My answer to the second question is that everybody plays an important role. Otherwise, the growth in SRI investments in the last few years wouldn’t have been so phenomenal. According to the US SIF Foundation’s 2014 Report on Sustainable and Responsible Investing Trends in the United States, “as of year-end 2013, more than one out of every six dollars under professional management in the United States—$6.57 trillion or more—was invested according to SRI strategies.” This represents 18% of US total assets under management. In Europe, close to 50% of assets under management are invested according to SRI strategies. To me, this means that if you are not paying attention to what a growing portion of investors are doing, you will be left behind.


Where do investors get most of their information on sustainable and responsible investments?

There are two main ways in which retail investors can learn about sustainable, responsible, and impact investments: indirectly through their 401K investment options, and directly through their own broker, financial advisor or wealth manager.

Self-learning is also possible as traditional publications like The New York Times or Institutional Investor have been covering this topic more extensively as of late. However, due to the fact that the majority of SRI investments take place in the institutional world, a lot of the information on the space has been expensive or not readily available to retail investors. There are more and more tools everyday bringing this information to the general investing public, though.

My recommendation to them is to receive advice and education through financial advisors, who should be doing their homework in the field.

Which specific products should people be investing in (specific stocks, mutual funds, real estate investments, other)?

From a personal perspective, I think that investing in one company is not a good idea because I believe in diversification. Unless you have the ability to pick 80-100 stocks to create a well-diversified portfolio, it is better to rely on an experienced mutual fund manager who can do it for you.
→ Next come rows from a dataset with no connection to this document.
theorem length_unsent {s : State} (hcur : s.enc.cur ≤ s.enc.len) (hlen : s.enc.len ≤ s.cfg.maxLen) :
    (unsent s).length = s.enc.len - s.enc.cur :=
  length_filterMap_range' (n := s.cfg.maxLen) (fun i hi => by rw [txCell_eq, if_pos hi]; rfl) (by omega)

/-- A started operation has the sync pair, the id, the payload and the CRC field to send (R81). -/
theorem length_toSend_of_sync1 {s : State} (h : TransmitOk s.cfg s.enc s.txBuf) (hst : s.enc.st = .sync1) :
    (toSend s).length = s.enc.len + 6 := by
  obtain ⟨hcur, -⟩ := h.started (.inl hst)
  have hunsent := length_unsent (hcur ▸ Nat.zero_le _) h.lenLe
  simp only [toSend, hst, bodyFrom, List.length_cons, List.length_append, List.length_nil, hunsent]
  omega

/-- The most encoder steps an operation in flight can still take: one for each byte to send and one for each unit of the
budget left (R133). -/
def stepsLeft (s : State) : Nat := (toSend s).length + (s.cfg.retryBudget - s.enc.retry)

/-- The signals of an encoder step in flight, with the Transport's answer. -/
def answerOnly (a : Bool) : Input := .signals { enc := some { start := false, ready := a } }

/-- An encoder step ends the operation or brings its end nearer: an accept takes a byte, a decline a unit of the budget,
and one past the budget ends it. -/
theorem step_stepsLeft {s : State} {a : Bool} {rest : List Input} (hinv : Inv s) (hin : s.inputs = answerOnly a :: rest)
    (hst : s.enc.st ≠ .idle) :
    ∃ t, step s = .next t ∧ (t.enc.st = .idle ∨ t.inputs = rest ∧ stepsLeft t < stepsLeft s) := by
  by_cases hbudget : s.enc.retry + [a].count false ≤ s.cfg.retryBudget
  · obtain ⟨t, ht, hrest, hprogress, -⟩ := step_progress hinv hin rfl hst hbudget
    have hprogress : Progress [a] s t := hprogress
    refine ⟨t, ht, .inr ⟨hrest, ?_⟩⟩
    have hpos : 0 < (toSend s).length := List.length_pos_iff.2 fun h => hst (toSend_eq_nil_iff.1 h)
    have hone : [a].count true + [a].count false = 1 := by cases a <;> rfl
    rw [stepsLeft, stepsLeft, hprogress.left, hprogress.retry, hprogress.cfg, List.length_drop]
    omega
  · cases a with
    | true =>
      obtain ⟨-, -, htransmit, -⟩ := (inv_iff s).1 hinv
      exact absurd htransmit.retryLe hbudget
    | false =>
      have hpast : s.cfg.retryBudget ≤ s.enc.retry := Nat.le_of_lt_succ (Nat.not_le.1 hbudget)
      obtain ⟨t, ht, -, -, hidle⟩ := step_abandons hinv hin rfl hst rfl hpast
      exact ⟨t, ht, .inl hidle⟩

/-- As many answers as an operation can still take end it. -/
theorem run_reaches_idle {answers : List Bool} {s : State} {rest : List Input} (hinv : Inv s)
    (hin : s.inputs = answers.map answerOnly ++ rest) (hleft : stepsLeft s ≤ answers.length) :
    ∃ k ≤ answers.length, ∃ t, run k s = .next t ∧ t.enc.st = .idle := by
  induction answers generalizing s with
  | nil =>
    have hnone : (toSend s).length = 0 := Nat.eq_zero_of_add_eq_zero_right (Nat.le_zero.1 hleft)
    exact ⟨0, le_rfl, s, rfl, toSend_eq_nil_iff.1 (List.length_eq_zero_iff.1 hnone)⟩
  | cons a answers ih =>
    by_cases hst : s.enc.st = .idle
    · exact ⟨0, Nat.zero_le _, s, rfl, hst⟩
    · obtain ⟨u, hu, hidle | ⟨hrest, hless⟩⟩ := step_stepsLeft hinv hin hst
      · exact ⟨1, Nat.le_add_left _ _, u, run_succ_of_step hu 0, hidle⟩
      · obtain ⟨k, hk, t, ht, hidle⟩ := ih (stepKeepsTheInvariant s u hinv hu) hrest
          (Nat.le_of_lt_succ (hless.trans_le hleft))
        exact ⟨k + 1, Nat.succ_le_succ hk, t, (run_succ_of_step hu k).trans ht, hidle⟩

/-- Settles O27: a started operation has `len + 6` bytes to send and its whole budget. -/
theorem encodeOperationEnds : Obligations.EncodeOperationEnds := by
  intro s answers rest hinv hst hretry hlength hin
  obtain ⟨-, -, htransmit, -⟩ := (inv_iff s).1 hinv
  refine run_reaches_idle hinv hin (le_of_eq ?_)
  rw [stepsLeft, length_toSend_of_sync1 htransmit hst, hretry, hlength, Nat.sub_zero]

/-! ### Encoder to decoder (R180, R243) -/

/-- The frame depends on the sync value, the seed and the CRC function alone (R243). -/
theorem frameOf_congr {c d : Config} (hsync : d.sync = c.sync) (hinit : d.crcInit = c.crcInit)
    (hcrc : ∀ acc b, crcUpdate d.crcFn acc b = crcUpdate c.crcFn acc b) (id : Word) (p : List Byte) :
    frameOf d id p = frameOf c id p := by
  simp only [frameOf, frameBytes, frameCrc, crcOf, hsync, hinit, funext fun acc => funext (hcrc acc)]

/-- Settles O40: the operation sent the frame, which is the receiver's own, and a decoder that waits for a frame accepts
it. -/
theorem encodedMessageIsDecoded : Obligations.EncodedMessageIsDecoded := by
  intro s r id p a gs hs rest hinv hst hlen hp hin hrsts haccepts hends hbudget hrst hsync hinit hcrc hrlen hrmax
  obtain ⟨t, ht, hstream, hdone, -⟩ := encodeOperationSendsTheFrame s id p a _ gs rest hinv hst hlen hp hin rfl rfl
    hrsts haccepts hends hbudget
  refine ⟨t, ht, hdone, fun hfeeds hlast => ?_⟩
  rw [hstream, List.drop_left, ← frameOf_congr hsync hinit hcrc id p] at hfeeds
  obtain ⟨u, hu, -, hresult, hstatus, hid, hulen, hcells⟩ := frame_delivered hrst hrlen.symm hrmax hfeeds hlast
  exact ⟨u, hu, hresult.trans (if_pos rfl ▸ rfl), hstatus.trans (if_pos rfl), hid, hulen, hcells⟩

end Sys2Proof.Machine
end

section
/-! Statements of 42_decoder.md: the decoder's operations (O28 to O32), the poll (O37), the bytes a frame takes (O34),
and the bound on the time mid-frame (O43). -/

namespace Sys2Proof.Machine

/-! ### The decoder's operations (R141 to R146) -/

section
variable {s : State}

/-- The operation a byte selects in a state is the byte step there (R140). -/
theorem exec_decOp {st : DSt} (hst : s.ses.st = st) (b : Byte) : exec (decOp st b) s = byteStep b s := by
  rw [byteStep_eq_exec, hst]

theorem exec_decSync1 (hst : s.ses.st = .waitSync1) (b : Byte) : exec (.decSync1 b) s = .next (huntSync1 b s) :=
  (exec_decOp hst b).trans (byteStep_waitSync1 hst b)

theorem exec_decSync2 (hst : s.ses.st = .waitSync2) (b : Byte) :
    exec (.decSync2 b) s = .next (if b = s.cfg.sync then startTransaction s else huntSync1 b s) :=
  (exec_decOp hst b).trans (byteStep_waitSync2 hst b)

theorem exec_decId_first (hst : s.ses.st = .readId) (h0 : s.ses.fcnt = 0) (b : Byte) :
    exec (.decId b) s = .next (firstIdByte b s) :=
  (exec_decOp hst b).trans (byteStep_readId_first hst h0 b)

theorem exec_decId_second (hst : s.ses.st = .readId) (h0 : s.ses.fcnt ≠ 0) {b : Byte}
    (hlen : s.cfg.lenOf (shiftIn s.ses.facc b) ≤ s.cfg.maxLen) : exec (.decId b) s = .next (latchId b s) :=
  (exec_decOp hst b).trans (byteStep_readId_second hst h0 hlen)

theorem exec_decPay (hst : s.ses.st = .readPayload) (hcur : s.ses.cur < s.cfg.maxLen) (b : Byte) :
    exec (.decPay b) s = .next (storePayload b s) :=
  (exec_decOp hst b).trans (byteStep_readPayload hst hcur b)

theorem exec_decCrc_first (hst : s.ses.st = .readCrc) (h0 : s.ses.fcnt = 0) (b : Byte) :
    exec (.decCrc b) s = .next (firstCrcByte b s) :=
  (exec_decOp hst b).trans (byteStep_readCrc_first hst h0 b)

theorem exec_decCrc_second (hst : s.ses.st = .readCrc) (h0 : s.ses.fcnt ≠ 0) (b : Byte) :
    exec (.decCrc b) s = .next (finishFrame b s) :=
  (exec_decOp hst b).trans (byteStep_readCrc_second hst h0 b)

end

/-- A byte that is no sync byte is lost, and the decoder waits for the first one (R141, R201). -/
theorem huntSync1_of_ne {b : Byte} {s : State} (hb : b ≠ s.cfg.sync) : huntSync1 b s = takeCondition .desync s :=
  if_neg hb

/-- A field equal to the running CRC accepts the frame (R145). -/
theorem finishFrame_of_eq {b : Byte} {s : State} (h : shiftIn s.ses.facc b = s.ses.crc) :
    finishFrame b s = { withStatus .newData (sessionReturn s) with out := [byteOut .accepted] } := if_pos h

/-- Any other field rejects it (R145, R202). -/
theorem finishFrame_of_ne {b : Byte} {s : State} (h : shiftIn s.ses.facc b ≠ s.ses.crc) :
    finishFrame b s = takeCondition (.checksumMismatch (shiftIn s.ses.facc b) s.ses.crc) s := if_neg h

/-- Settles O28: the byte is the sync value or is lost. -/
theorem decSyncOneLooksForTheSyncByte : Obligations.DecSyncOneLooksForTheSyncByte := by
  intro b s hst
  rw [exec_decSync1 hst]
  by_cases hb : b = s.cfg.sync
  · subst hb
    rw [huntSync1_sync, if_pos rfl, if_pos rfl]
    rfl
  · rw [huntSync1_of_ne hb, if_neg hb, if_neg hb]
    rfl

/-- Settles O29: the sync pair starts a transaction, and any other byte is lost in either hunting state. -/
theorem decSyncTwoStartsTheTransaction : Obligations.DecSyncTwoStartsTheTransaction := by
  intro b s hst
  refine ⟨fun hb => ?_, fun hb => ?_⟩
  · rw [exec_decSync2 hst, if_pos hb]
    rfl
  · have hlost : exec (.decSync2 b) s = .next (takeCondition .desync s) := by
      rw [exec_decSync2 hst, if_neg hb, huntSync1_of_ne hb]
    have hlost' := (exec_decSync1 (s := { s with ses := { s.ses with st := .waitSync1 } }) rfl b).trans
      (congrArg Host.Outcome.next (huntSync1_of_ne hb))
    exact ⟨hlost.trans hlost'.symm, hlost⟩

/-- Settles O30: the field's count says which byte of the id it is. -/
theorem decIdAssemblesTheId : Obligations.DecIdAssemblesTheId := fun b _ hst =>
  ⟨fun h0 => exec_decId_first hst h0 b, fun h0 hlen => exec_decId_second hst h0 hlen⟩

/-- Settles O31: inside the buffer there is a cell to store to. -/
theorem decPayStoresTheByte : Obligations.DecPayStoresTheByte := fun b _ hst hcur => exec_decPay hst hcur b

/-- Settles O32: the field's count says which byte of the CRC field it is, and the completed field is compared. -/
theorem decCrcJudgesTheFrame : Obligations.DecCrcJudgesTheFrame := by
  refine fun b s hst => ⟨fun h0 => exec_decCrc_first hst h0 b, fun h0 hcrc => ?_, fun h0 hcrc => ?_⟩
  · rw [exec_decCrc_second hst h0, finishFrame_of_eq hcrc]
    rfl
  · rw [exec_decCrc_second hst h0, finishFrame_of_ne hcrc]
    rfl

/-! ### The result of a byte step (R90, R140) -/

/-- A byte step has one output: `Consumed`, or the result of a frame it ends, and then the session has returned. -/
def HasByteResult (t : State) : Prop :=
  ∃ o, t.out = [o] ∧ (o.rxResult = some .consumed
    ∨ (o.rxResult = some .accepted ∨ o.rxResult = some .rejected) ∧ t.ses = Session.init t.cfg)

/-- The output says `Consumed`. -/
theorem HasByteResult.of_consumed {t : State} {o : Outputs} (hout : t.out = [o]) (ho : o.rxResult = some .consumed) :
    HasByteResult t := ⟨o, hout, .inl ho⟩

theorem huntSync1_hasByteResult (b : Byte) (s : State) : HasByteResult (huntSync1 b s) := by
  unfold huntSync1
  split
  · exact .of_consumed rfl rfl
  · exact .of_consumed rfl rfl

theorem finishFrame_hasByteResult (b : Byte) (s : State) : HasByteResult (finishFrame b s) := by
  obtain ⟨o, hout, ho⟩ := finishFrame_out b s
  refine ⟨o, hout, .inr ⟨?_, by simp⟩⟩
  split at ho
  · exact .inl ho
  · exact .inr ho

theorem exec_decOp_hasByteResult {st : DSt} {b : Byte} {s t : State} (h : exec (decOp st b) s = .next t) :
    HasByteResult t := by
  cases st with
  | waitSync1 =>
    rw [execDecSync1_eq_next h]
    exact huntSync1_hasByteResult b s
  | waitSync2 =>
    obtain rfl | rfl := execDecSync2_eq_next h
    · exact .of_consumed rfl rfl
    · exact huntSync1_hasByteResult b s
  | readId =>
    obtain ⟨-, ⟨-, rfl⟩ | ⟨-, rfl⟩⟩ := execDecId_eq_next h
    · exact .of_consumed rfl rfl
    · exact .of_consumed rfl rfl
  | readPayload =>
    obtain ⟨-, -, rfl⟩ := execDecPay_eq_next h
    exact .of_consumed rfl rfl
  | readCrc =>
    obtain ⟨-, rfl | rfl⟩ := execDecCrc_eq_next h
    · exact .of_consumed rfl rfl
    · exact finishFrame_hasByteResult b s

theorem byteStep_hasByteResult {b : Byte} {s t : State} (h : byteStep b s = .next t) : HasByteResult t :=
  exec_decOp_hasByteResult ((byteStep_eq_exec b s).symm.trans h)

/-- The ports show the result of a byte step alone (R90). -/
theorem HasByteResult.shown_cases {t : State} (h : HasByteResult t) :
    (shown t).rxResult = some .consumed
      ∨ (shown t).rxResult = some .accepted ∨ (shown t).rxResult = some .rejected := by
  obtain ⟨o, hout, ho⟩ := h
  rw [shown, hout, shownOf_single]
  exact ho.imp_right And.left

/-- After other outputs, the ports show a byte step's result as they do alone (R175). -/
theorem HasByteResult.shownOf_append {t : State} (h : HasByteResult t) (os : List Outputs) :
    (shownOf (os ++ t.out)).rxResult = (shown t).rxResult := by
  obtain ⟨o, hout, ho⟩ := h
  obtain ⟨r, hr, hquiet⟩ : ∃ r, o.rxResult = some r ∧ r ≠ .quiet := by
    obtain ho | ⟨ho | ho, -⟩ := ho <;> exact ⟨_, ho, nofun⟩
  rw [shown, hout, shownOf_single, hr]
  exact shownOf_concat_rxResult os hr hquiet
Asset allocation is also very important and I recommend people to invest in real assets, stocks, bonds, commodities, etc., and hold on to some cash. I believe in the financial services industry and advise retail investors to rely on experienced financial advisors to make smart asset allocation decisions.

What is your biggest piece of advice to retail investors and financial advisors who are getting into the SRI space now?

Learn, learn, learn! If you are a retail investor, find a financial advisor who has done his research – pay experienced financial professionals for what they are good at as opposed to doing it on your own. Also, go to websites, read mutual fund brochures, and educate yourself.

If you are a financial advisor, read and learn even more. Go to conferences that gather the most knowledgeable professionals in the industry. I personally like the SRI Conference that is organized by First Affirmative Financial Network, which takes place in October or November every year. Make sure you also attend the US SIF Conference that takes place every May, and become a US SIF member to gain access to all of the resources they make available in the field.

Visit my website Sustainable Investing 4 All, and call me anytime at 609-213-2218. I am an SRI educator and provide consultations free of charge.

In which direction is SRI going and where do you expect to see it five years from now?

In years to come, a greater portion of the capital worldwide will be invested in SRI strategies. More people will recognize that SRI is a better, more profitable and productive way to look at companies. Those that remain with a narrow investment perspective and miss out on the growing sustainable and responsible trend will be left behind. For instance, some big pension funds simply will not work with managers who are not using ESG tools. Investors should learn as much as they can and get in the game before it’s too late.